(Stored records)
/-- The oldest pending allocation granted where R104 allows: later requests never before earlier ones. -/
def grantNext (m : TileMem) : TileMem :=
  match m.allocs.find? (fun a => !a.grant) with
  | none => m
  | some a =>
    if grantable m a.first a.count then
      freshUnits { m with allocs := updFirst (fun b => !b.grant) (fun b => { b with grant := true }) m.allocs }
        a.first a.count
    else m

/-- Whether a unit is the first of an allocation. -/
def allocAt (m : TileMem) (first : Nat) : Bool := m.allocs.any fun a => a.first == first

/-- The allocation that starts at a unit removed. -/
def freeAt (m : TileMem) (first : Nat) : TileMem := { m with allocs := delFirst (fun a => a.first == first) m.allocs }

/-- ALLOC (R116, R104, R144): a request, granted at once where nothing earlier is pending and the range is free. -/
def issueAlloc (w : BitVec 56) (t : Tile) : Issue :=
  let first := wf w 47 9
  let count := wf w 38 9 + 1
  if wf w 0 38 ≠ 0 then .fault 0x01
  else if 16 ≤ t.mem.allocs.length ∨ 512 < first + count then .fault 0x0A
  else issued { t with mem := grantNext { t.mem with allocs := t.mem.allocs ++ [⟨false, first, count⟩] } }

/-- The range of the allocation that starts at a unit. -/
def allocRange (m : TileMem) (first : Nat) : Nat :=
  match m.allocs.find? (fun a => a.first == first) with
  | some a => a.count
  | none => 0

/-- FREE (R116, R104): waits for earlier writes to the range. R104 speaks of the release of a granted allocation; a FREE of one that is still
pending withdraws its request (DESIGN CHOICE, note 132). -/
def issueFree (w : BitVec 56) (t : Tile) : Issue :=
  let first := wf w 47 9
  if wf w 0 38 ≠ 0 ∨ wf w 38 9 ≠ 0 then .fault 0x01
  else if !allocAt t.mem first then .fault 0x0A
  else if arrayOver t.mem first (allocRange t.mem first) then .hold .other
  else issued { t with mem := freeAt t.mem first }

/-! ## Operand-buffer lines -/

/-- Whether every line of a range is valid (03 R67, R68). -/
def linesValid (m : TileMem) (first count : Nat) : Bool :=
  (List.range count).all fun i => mget false m.valid (first + i)

/-- Element i of `bits` bits of the data that starts at a line (02 R44 for nibbles). -/
def bufElem (m : TileMem) (first bits i : Nat) : Nat :=
  bitsOf (mget 0 m.obuf (first + i * bits / 512)).toNat (i * bits % 512) bits

/-- A line written and valid (05 R121). -/
def wrLine (m : TileMem) (l : Nat) (x : Line) : TileMem :=
  { m with obuf := mset 0 m.obuf l x, valid := mset false m.valid l true }

/-- Lines made invalid (06 R155). -/
def invalidate (m : TileMem) (first count : Nat) : TileMem :=
  { m with valid := (List.range count).foldl (fun a i => mset false a (first + i) false) m.valid }

/-- Whether an array operation is still broadcasting, so that it holds its lines and the array (03 R67, R68, R71) (DEDUCED, note 19). -/
def broadcasting (a : ArrayOp) : Bool := decide (a.tail < a.rows - a.done)

/-- Whether an issued array instruction holds a line of a range (03 R68). -/
def linesHeld (m : TileMem) (first count : Nat) : Bool :=
  (m.array.any fun a => broadcasting a && a.lines.any fun r => overlap r.1 r.2 first count) ||
  (match m.loadLines with | some r => overlap r.1 r.2 first count | none => false)

/-- An express line that has come (03 R69): written at once, or kept until the instruction that holds its line has read it. -/
def expressLine (m : TileMem) (l : Nat) (x : Line) : TileMem :=
  if linesHeld m l 1 then { m with xpWait := m.xpWait ++ [(l, x)] } else wrLine m l x
/-- The express lines that wait for no instruction any more are written, in the order they came. -/
def settleExpress (m : TileMem) : TileMem :=
  m.xpWait.foldl (fun a e => expressLine a e.1 e.2) { m with xpWait := [] }

/-- A slot's use counted, and its release at the last one (06 R157). -/
def useSlot (s : RingSlot) : RingSlot :=
  if s.released then s else { s with uses := s.uses - 1, released := decide (s.uses ≤ 1) }

/-- One use of each slot of each ring that an instruction's lines touch (06 R157). -/
def useRanges (f : Fetcher) (rs : List (Nat × Nat)) : Fetcher :=
  { f with rings := f.rings.map fun (k, r) =>
      (k, { r with live := r.live.map fun (i, s) =>
        (i, if rs.any (fun x => overlap (r.first + i * r.slotLines) r.slotLines x.1 x.2) then useSlot s else s) }) }

/-- One use of each slot that a range of lines touches. -/
def useLines (f : Fetcher) (first count : Nat) : Fetcher := useRanges f [(first, count)]

/-- VLD (05 R141) (DEDUCED, note 11). -/
def issueVld (w : BitVec 56) (t : Tile) : Issue :=
  let fmt := iFmt w
  let first := (rdS t (fA w)).toNat + iOff w
  let bits := inBits fmt
  let n := bits / 8
  if !(vectorOk w 1 && vOk (fD w)) || iRsv w then .fault 0x01
  else if !ifmtOk fmt || fmt == 3 then .fault 0x02
  else if 8192 < first + n then .fault 0x07
  else if !linesValid t.mem first n then .hold .other
  else
    let lane (l : Fin 64) : W32 :=
      let x := bufElem t.mem first bits l.val
      if fmt = 2 then BitVec.ofInt 32 (signedOf 8 x)
      else if fmt = 6 then BitVec.ofNat 32 x
      else BitVec.ofNat 32 (round32 (match fmt with
        | 0 => decodeF fE4M3 x
        | 1 => decodeF fE5M2 x
        | 4 => decodeF fFP16 x
        | _ => decodeF fBF16 x)).bits
    let t1 := later t 6 [.v (vReg (fD w)) (laneMask t (fMsel w)) (Vector.ofFn lane)]
    let t2 := if fMod w = 1 then later t1 1 [.s (fA w) (rdS t (fA w) + BitVec.ofNat 32 n)] else t1
    issued { t2 with fetch := useLines t2.fetch first n }

/-- One element of a line range replaced. -/
def putElem (m : TileMem) (first bits i x : Nat) : TileMem :=
  let l := first + i * bits / 512
  let off := i * bits % 512
  let old := (mget 0 m.obuf l).toNat
  let new := old - (bitsOf old off bits) <<< off + (x % 2 ^ bits) <<< off
  { m with obuf := mset 0 m.obuf l (BitVec.ofNat 512 new) }

/-- VST (05 R141, R115): a masked element's bytes are left unchanged; the lines written are valid after it (R121). -/
def issueVst (w : BitVec 56) (t : Tile) : Issue :=
  let fmt := iFmt w
  let first := (rdS t (fA w)).toNat + iOff w
  let n := ofmtBytes fmt
  if !(vectorOk w 9 && vOk (fB w)) || iRsv w then .fault 0x01
  else if !ofmtOk fmt then .fault 0x02
  else if 8192 < first + n then .fault 0x07
  else if linesHeld t.mem first n then .hold .other
  else
    let b := rdV t (vReg (fB w))
    let en := laneMask t (fMsel w)
    let conv (l : Fin 64) : Conv := convLane' w t (laneVal' (bitAt (fMod w) 3) (b.get l)) l.val
    let r := (List.finRange 64).foldl (fun (a : TileMem × FlagSet) (l : Fin 64) =>
      if en.getLsbD l.val then (putElem a.1 first (8 * n) l.val (conv l).bits, flagOr a.2 (conv l).flags) else a)
      (t.mem, {})
    let mem := { r.1 with valid := (List.range n).foldl (fun v i => mset false v (first + i) true) r.1.valid }
    let t1 := addFlags { t with mem := mem } r.2
    issued (if bitAt (fMod w) 0 then later t1 1 [.s (fA w) (rdS t (fA w) + BitVec.ofNat 32 n)] else t1)
where
  /-- The source value of a lane (R141). -/
  laneVal' (int : Bool) (x : W32) : FVal := if int then fvalOfInt x.toInt else val32 x
  /-- The conversion of a lane at its logical index (07 R176). -/
  convLane' (w : BitVec 56) (t : Tile) (v : FVal) (l : Nat) : Conv :=
    let seed : W64 := match t.part with | some p => p.seed | none => 0
    convOut (iFmt w) (iShift w)
      (rndMode (iRnd w) seed ((rdS t 31).toNat % 2 ^ 24) ((rdS t (iIx w)).toNat + l)) (iSat w) v

/-- CRD (R142): the 64 accumulators at unit OFFSET converted into V[D] (DEDUCED, note 13). -/
def issueCrd (w : BitVec 56) (t : Tile) : Issue :=
  let u := iOff w
  let fmt := iFmt w
  let exact := decide ((descOf t.mem u).path = 1)
  let n := if exact then 2 else 1
  if !(vectorOk w 0 && vOk (fD w)) || iRsv w then .fault 0x01
  else if fmt ≠ 6 ∧ fmt ≠ 7 then .fault 0x02
  else if 511 < u ∨ 512 < u + n then .fault 0x06
  else if (List.range n).any (fun i => (descOf t.mem (u + i)).path == 0) then .fault 0x09
  else if arrayOver t.mem u n then .hold .other
  else
    let en := laneMask t (fMsel w)
    let seed : W64 := match t.part with | some p => p.seed | none => 0
    finishV t 8 (vReg (fD w)) en (laneOp en fun l =>
      let c := convOut fmt (iShift w)
        (rndMode (iRnd w) seed ((rdS t 31).toNat % 2 ^ 24) ((rdS t (iIx w)).toNat + l.val)) (iSat w)
        (accVal exact (rdAcc t.mem exact u l.val))
      (BitVec.ofNat 32 c.bits, c.flags))

/-- What a CWR lane leaves in an accumulator, with SAT, NV and UF (R143). -/
def cwrLane (exact zero : Bool) (a : Acc) (v : FVal) : AccRes × Bool :=
  if exact then
    match v with
    | .fin s m e =>
      let sp := splitAt m e (-48)
      let n := tieEven sp.1 sp.2.1 sp.2.2
      (exactAdd zero a ⟨if s then -(n : Int) else n, .fin, false⟩, decide (m ≠ 0 ∧ n = 0))
    | v => (exactAdd zero a ⟨0, stateOfV v, false⟩, false)
  else
    let r := totalAdd zero a v false
    (⟨r.1, false, r.2⟩, false)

## WHAT THE EXERCISE ASKS
Copy the stretch of the records above that runs from the line with "let r := (List.finRange" through the line with "(07 R176). -/". Both end lines belong in the copy, and nothing else does.

## TASK OUTPUT
    let r := (List.finRange 64).foldl (fun (a : TileMem × FlagSet) (l : Fin 64) =>
      if en.getLsbD l.val then (putElem a.1 first (8 * n) l.val (conv l).bits, flagOr a.2 (conv l).flags) else a)
      (t.mem, {})
    let mem := { r.1 with valid := (List.range n).foldl (fun v i => mset false v (first + i) true) r.1.valid }
    let t1 := addFlags { t with mem := mem } r.2
    issued (if bitAt (fMod w) 0 then later t1 1 [.s (fA w) (rdS t (fA w) + BitVec.ofNat 32 n)] else t1)
where
  /-- The source value of a lane (R141). -/
  laneVal' (int : Bool) (x : W32) : FVal := if int then fvalOfInt x.toInt else val32 x
  /-- The conversion of a lane at its logical index (07 R176). -/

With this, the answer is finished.